The Court further noted that the rule in Henderson v Henderson is not automatically applicable in cases where there is a designated statutory route of redress for certain aspects of an individual’s case, as here. The Court of Appeal emphasised that the rule in Henderson v Henderson requires that the plaintiff must have been able to have brought forward the claim in the second proceedings in the first proceedings. In respect of Mr Culkin’s case, the Court observed that:

“Even if he had wanted to, the plaintiff could not have combined a common law claim for personal injuries along with the statutory claim for discrimination in the one set of proceedings. Just as the Equality Tribunal had no jurisdiction to entertain the common law claim, the High Court had no first instance jurisdiction to adjudicate upon the statutory claim for discrimination or harassment under the 1998 Act.”

Overturning the decision of the High Court, the Court of Appeal stated that it was simply not possible for Mr Culkin to have brought forward his “whole case” before the Tribunal because that statutory body had no jurisdiction to entertain a personal injuries claim.

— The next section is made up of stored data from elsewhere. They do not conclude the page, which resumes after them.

/-- Settles O17: the ALU answers the sum already reduced, so it fits in the register; an invalid operand is the fault
(spec/42_alu.md R91). -/
theorem addIsTheSumModulo256 : Obligations.AddIsTheSumModulo256 := by
  intro ra rb s
  rw [exec_add]
  refine ⟨rfl, fun a b ha hb => ?_, execAlu_invalid⟩
  exact execAlu_result_frame ha hb (aluApply_add _ _) (Nat.mod_lt _ (by decide)) rfl

/-- Settles O18: the ALU answers the product already reduced, so it fits in the register; an invalid operand is the fault
(spec/42_alu.md R92). -/
theorem mulIsTheProductModulo256 : Obligations.MulIsTheProductModulo256 := by
  intro ra rb s
  rw [exec_mul]
  refine ⟨rfl, fun a b ha hb => ?_, execAlu_invalid⟩
  exact execAlu_result_frame ha hb (aluApply_mul _ _) (Nat.mod_lt _ (by decide)) rfl

/-- Settles O19: the quotient of two bytes is no larger than the dividend, so it fits in the register; a zero divisor and an
invalid operand are the two faults (spec/42_alu.md R93). -/
theorem divIsTheFloorOrFaults : Obligations.DivIsTheFloorOrFaults := by
  intro ra rb s
  rw [exec_div]
  refine ⟨rfl, fun a b ha hb hne => ?_, fun a b ha hb hz => ?_, execAlu_invalid⟩
  · have hfits : (s.reg a).toNat / (s.reg b).toNat < 256 := (Nat.div_le_self _ _).trans_lt (s.reg a).isLt
    exact execAlu_result_frame ha hb (aluApply_div_of_ne _ hne) hfits rfl
  · exact execAlu_fails ha hb (aluApply_div_of_eq _ hz)

/-- Settles O20: FL is written with the compare byte, whose value each of the three unsigned orders decides, and no register
is; an invalid operand is the fault (spec/42_alu.md R94). -/
theorem cmpWritesTheFlagsOnly : Obligations.CmpWritesTheFlagsOnly := by
  intro ra rb s
  rw [exec_cmp]
  refine ⟨rfl, fun a b ha hb => ⟨_, execAlu_flags ha hb (aluApply_cmp _ _), ?_⟩, execAlu_invalid⟩
  exact ⟨compareFlags_of_eq, compareFlags_of_gt, compareFlags_of_lt, .refl [] s, .refl s, advance_out ..,
    advance_status .., advance_pc ..⟩

end Sys2Proof.Machine
end

section
/-! JMP: what it answers on a valid and on an invalid register operand, and the proof of O29. -/

namespace Sys2Proof.Machine

theorem exec_jmp_valid {r : Byte} {d : RegIdx} (s : State) (h : r.toNat = d.val) :
    exec (.jmp r) s = .next (s.jumpTo (s.reg d)) := withReg_valid _ s _ h

theorem exec_jmp_invalid {r : Byte} (s : State) (h : 7 < r.toNat) :
    exec (.jmp r) s = .next (takeFault .invalidRegister (some 0x54) s) := withReg_invalid _ s _ h

/-- Settles O29: with a valid operand the next state is a jump to the register's value, which touches pc alone; with an
invalid one it is the fault, which leaves pc at the JMP (spec/44_control_transfer.md R113). -/
theorem jmpSetsThePc : Obligations.JmpSetsThePc := by
  intro r s
  refine ⟨rfl, fun d hd => ⟨_, exec_jmp_valid s hd, ?_⟩, exec_jmp_invalid s⟩
  have hpc : (s.jumpTo (s.reg d)).pc.toNat = (s.reg d).toNat := jumpTo_pc_toNat s (s.reg d)
  exact ⟨hpc, .refl [] s, .refl s, jumpTo_fl .., jumpTo_out .., jumpTo_status ..⟩

end Sys2Proof.Machine
end

section
/-! DivideByZero: which instruction raises it, what DIV answers for a zero divisor, and the proof of O36. -/

namespace Sys2Proof.Machine

theorem exec_div_zero {ra rb : Byte} {a b : RegIdx} {s : State} (ha : ra.toNat = a.val) (hb : rb.toNat = b.val)
    (hz : s.reg b = 0) : exec (.div ra rb) s = .next (takeFault .divideByZero (some 0xA3) s) := by
  have hz' : (s.reg b).toNat = 0 := congrArg BitVec.toNat hz
  rw [exec_div, execAlu_fails ha hb (aluApply_div_of_eq _ hz'), raise_eq, Instr.opcode]

/-- An instruction that leaves a running machine Faulted with DivideByZero is a DIV whose operands are valid and whose
divisor is 0: in every other case the status is kept, is Halted, or carries another kind (spec/60_exceptions.md R134). -/
theorem eq_div_of_exec_divideByZero {i : Instr} {s t : State} {pc : PcWord} {op : Option Byte}
    (hs : s.status = .running) (h : exec i s = .next t) (hr : t.status = .faulted ⟨.divideByZero, pc, op⟩) :
    ∃ (ra rb : Byte) (a b : RegIdx), i = .div ra rb ∧ ra.toNat = a.val ∧ rb.toNat = b.val ∧ s.reg b = 0 := by
  cases i with
  | div ra rb =>
    rcases execDiv_cases h with ⟨_, _, -, -, -, rfl⟩ | ⟨a, b, ha, hb, hz, -⟩ | ⟨-, rfl⟩
    · simp [hs] at hr
    · exact ⟨ra, rb, a, b, rfl, ha, hb, hz⟩
    · simp at hr
  | hlt => obtain rfl := next_inj h; simp at hr
  | ldi => rcases execLdi_cases h with ⟨_, -, rfl⟩ | ⟨-, rfl⟩ <;> simp [hs] at hr
  | prn => rcases execPrn_cases h with ⟨_, -, rfl⟩ | ⟨-, rfl⟩ <;> simp [hs] at hr
  | add => rcases execAdd_cases h with ⟨_, _, -, -, rfl⟩ | ⟨-, rfl⟩ <;> simp [hs] at hr
  | mul => rcases execMul_cases h with ⟨_, _, -, -, rfl⟩ | ⟨-, rfl⟩ <;> simp [hs] at hr
  | cmp => rcases execCmp_cases h with ⟨_, _, -, -, rfl⟩ | ⟨-, rfl⟩ <;> simp [hs] at hr
  | push => rcases execPush_cases h with ⟨_, _, -, -, -, rfl⟩ | ⟨-, -, rfl⟩ | ⟨-, rfl⟩ <;> simp [hs] at hr
  | pop => rcases execPop_cases h with ⟨_, -, -, rfl⟩ | ⟨-, -, rfl⟩ | ⟨-, rfl⟩ <;> simp [hs] at hr
  | call => rcases execCall_cases h with ⟨_, _, -, -, -, rfl⟩ | ⟨-, -, rfl⟩ | ⟨-, rfl⟩ <;> simp [hs] at hr
  | ret => rcases execRet_cases h with ⟨-, rfl⟩ | ⟨-, rfl⟩ <;> simp [hs] at hr
  | jmp => rcases execJmp_cases h with ⟨_, -, rfl⟩ | ⟨-, rfl⟩ <;> simp [hs] at hr
  | jeq => rcases execJeq_cases h with ⟨_, -, -, rfl⟩ | ⟨-, rfl⟩ | ⟨-, -, rfl⟩ <;> simp [hs] at hr
  | jne => rcases execJne_cases h with ⟨_, -, -, rfl⟩ | ⟨-, rfl⟩ | ⟨-, -, rfl⟩ <;> simp [hs] at hr

/-- Settles O36: only a DIV with valid operands and a zero divisor can leave DivideByZero, and it does; a state left
Faulted is the fault taken, which writes status alone (spec/60_exceptions.md R134, R139). -/
theorem divideByZeroOnlyByDiv : Obligations.DivideByZeroOnlyByDiv := by
  intro i s hs
  refine ⟨⟨?_, ?_⟩, fun t r h hr _ => ?_⟩
  · rintro ⟨t, ⟨_, pc, op⟩, h, hr, rfl⟩
    exact eq_div_of_exec_divideByZero hs h hr
  · rintro ⟨ra, rb, a, b, rfl, ha, hb, hz⟩
    exact ⟨_, _, exec_div_zero ha hb hz, takeFault_status .., rfl⟩
  · obtain ⟨ht, -, -⟩ := exec_faulted hs h hr
    exact ht ▸ .refl [] s

end Sys2Proof.Machine
end

section
/-! Encoding: decode undoes encode and encode undoes decode, and the proofs of O1, O2 and O3. -/

namespace Sys2Proof

/-- The decoder reads back what the encoder wrote, whatever follows: one run of the decoder for each row of the opcode
table, for any operand bytes. -/
theorem decode_encode (i : Instr) (rest : List Byte) : decode (encode i ++ rest) = .ok (i, rest) := by
  cases i <;> rfl

/-- Bytes that decode are the encoding of what they decode to: the table entry found under the opcode byte builds only
instructions of that opcode, with the operand bytes given to it. -/
theorem eq_encode_append_of_decode {bs : List Byte} {i : Instr} {rest : List Byte} (h : decode bs = .ok (i, rest)) :
    bs = encode i ++ rest := by
  obtain ⟨op, e, hl, hbs⟩ := decode_ok h
  have hbuilds : e.BuildsOnly op := lookup_buildsOnly hl
  rcases hbs with ⟨rfl, rfl⟩ | ⟨build, b, rfl, rfl, rfl⟩ | ⟨build, b, c, rfl, rfl, rfl⟩
  · obtain ⟨hop, hoperands⟩ := hbuilds
    rw [encode_eq_cons, hop, hoperands]; rfl
  · obtain ⟨hop, hoperands⟩ := hbuilds b
    rw [encode_eq_cons, hop, hoperands]; rfl
  · obtain ⟨hop, hoperands⟩ := hbuilds b c
    rw [encode_eq_cons, hop, hoperands]; rfl

theorem decode_eq_ok_iff {bs : List Byte} {i : Instr} {rest : List Byte} :
    decode bs = .ok (i, rest) ↔ bs = encode i ++ rest :=
  ⟨eq_encode_append_of_decode, fun h => h ▸ decode_encode i rest⟩

/-- Settles O2: the two directions are `eq_encode_append_of_decode` and `decode_encode`. -/
theorem decodeAndEncodeAgree : Obligations.DecodeAndEncodeAgree := fun _ _ _ => decode_eq_ok_iff

/-- The operand count is bits 7:6 of the opcode (spec/30_encoding.md R51). -/
theorem opcode_shift_toNat (i : Instr) : (i.opcode >>> 6).toNat = i.operandCount := by
  obtain ⟨e, hl, hcount⟩ := lookup_opcode i
  rw [← hcount, lookup_operands hl]

/-- Settles O3: the bytes are an encoding and a rest, and an encoding is its opcode and as many operand bytes as the
opcode's bits 7:6 say. -/
theorem highBitsGiveTheLength : Obligations.HighBitsGiveTheLength := by
  intro op bs i rest h
  obtain ⟨rfl, rfl⟩ : op = i.opcode ∧ bs = i.operandBytes ++ rest :=
    List.cons.inj (eq_encode_append_of_decode h)
  rw [opcode_shift_toNat, ← length_operandBytes]
  refine ⟨by rw [length_encode, length_operandBytes], List.drop_left.symm, ?_⟩
  rw [List.length_append]
  exact Nat.le_add_right _ _

/-- Settles O1: each of the 14 byte sequences is the encoding of its instruction (spec/30_encoding.md R53). -/
theorem tableBytesDecode : Obligations.TableBytesDecode := fun r q rest =>
  ⟨decode_encode .hlt rest, decode_encode (.ldi r q) rest, decode_encode (.prn r) rest, decode_encode (.add r q) rest,
    decode_encode (.mul r q) rest, decode_encode (.div r q) rest, decode_encode (.cmp r q) rest,
    decode_encode (.push r) rest, decode_encode (.pop r) rest, decode_encode (.call r) rest, decode_encode .ret rest,
    decode_encode (.jmp r) rest, decode_encode (.jeq r) rest, decode_encode (.jne r) rest⟩

end Sys2Proof
end

section
/-! The step: every instruction answers a next state, what a fetch answers at each kind of pc and byte, and the proofs of
O9 to O13. -/

namespace Sys2Proof.Machine

/-! ## Every instruction answers a next state -/

theorem execPush_next (r : Byte) (s : State) : ∃ t, execPush r s = .next t :=
  withReg_next fun d => by
    rcases push_cases (s.reg d).toNat s with ⟨a, -, -, hp⟩ | ⟨-, hp⟩ <;> rw [hp] <;> exact ⟨_, rfl⟩

theorem execPop_next (r : Byte) (s : State) : ∃ t, execPop r s = .next t :=
  withReg_next fun d => by
    rcases pop_cases s with ⟨-, hp⟩ | ⟨-, hp⟩ <;> rw [hp] <;> exact ⟨_, rfl⟩

theorem execCall_next (r : Byte) (s : State) : ∃ t, execCall r s = .next t :=
  withReg_next fun d => by
    rcases push_cases (s.pc.toNat + 2) s with ⟨a, -, -, hp⟩ | ⟨-, hp⟩ <;> rw [hp] <;> exact ⟨_, rfl⟩

theorem execRet_next (s : State) : ∃ t, execRet s = .next t := by
  unfold execRet
  rcases pop_cases s with ⟨-, hp⟩ | ⟨-, hp⟩ <;> rw [hp] <;> exact ⟨_, rfl⟩

theorem exec_next (i : Instr) (s : State) : ∃ t, exec i s = .next t := by
  cases i with
  | hlt => exact ⟨_, rfl⟩
  | ldi | prn | jmp => exact withReg_next fun _ => ⟨_, rfl⟩
  | add ra rb => exact exec_add ra rb s ▸ execAlu_next ..
  | mul ra rb => exact exec_mul ra rb s ▸ execAlu_next ..
  | div ra rb => exact exec_div ra rb s ▸ execAlu_next ..
  | cmp ra rb => exact exec_cmp ra rb s ▸ execAlu_next ..
  | push => exact execPush_next ..
  | pop => exact execPop_next ..
  | call => exact execCall_next ..
  | ret => exact execRet_next s
  | jeq | jne => exact branchIf_next ..

/-- Settles O11. -/
theorem everyInstructionAnswersANextState : Obligations.EveryInstructionAnswersANextState := exec_next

The Court further noted that section 101(2) of the Employment Equality Acts states that where an individual has referred a case to the Equality Tribunal (WRC) under section 77(1) (discrimination or harassment) and an investigation has begun, the individual will not be entitled to recover damages at common law, i.e. in the courts, in respect of “the case”.

The High Court, in Mr Culkin’s case, interpreted “the case” widely so as to include the facts underlying the claim. However, the Court of Appeal said that a much narrower interpretation of this section is required. Referring back to an earlier section in the Employment Equality Acts (section 101(1)), the Court of Appeal stated that the limitation under section 101(2) only applies in respect of common law claims concerning an employer’s failure to comply with an equal remuneration claim or an equality clause. The Court stated:

“s. 101 serves to bar complementary claims for discrimination before the Tribunal and at common law in respect of claims based on failure to comply with an equal remuneration term or an equality clause. But it has no wider meaning and, specifically, it does not bar subsequent personal injuries claims per se where an earlier discrimination claim before the Tribunal has failed.”

Key Implications for Employers

Following this decision, employers should be aware that defeating a discrimination or harassment claim in the WRC will not automatically operate to prevent an employee, or former employee, from bringing a separate personal injuries claim, notwithstanding that both claims arise from the same set of facts. Having regard to this issue, the Court of Appeal concluded that it will be up to the trial court “to determine whether or not the personal injuries claim – or, at least, parts of the claim – should fail on the ground that it amounts in substance to a collateral attack on the earlier decision of the Equality Tribunal” (now the WRC).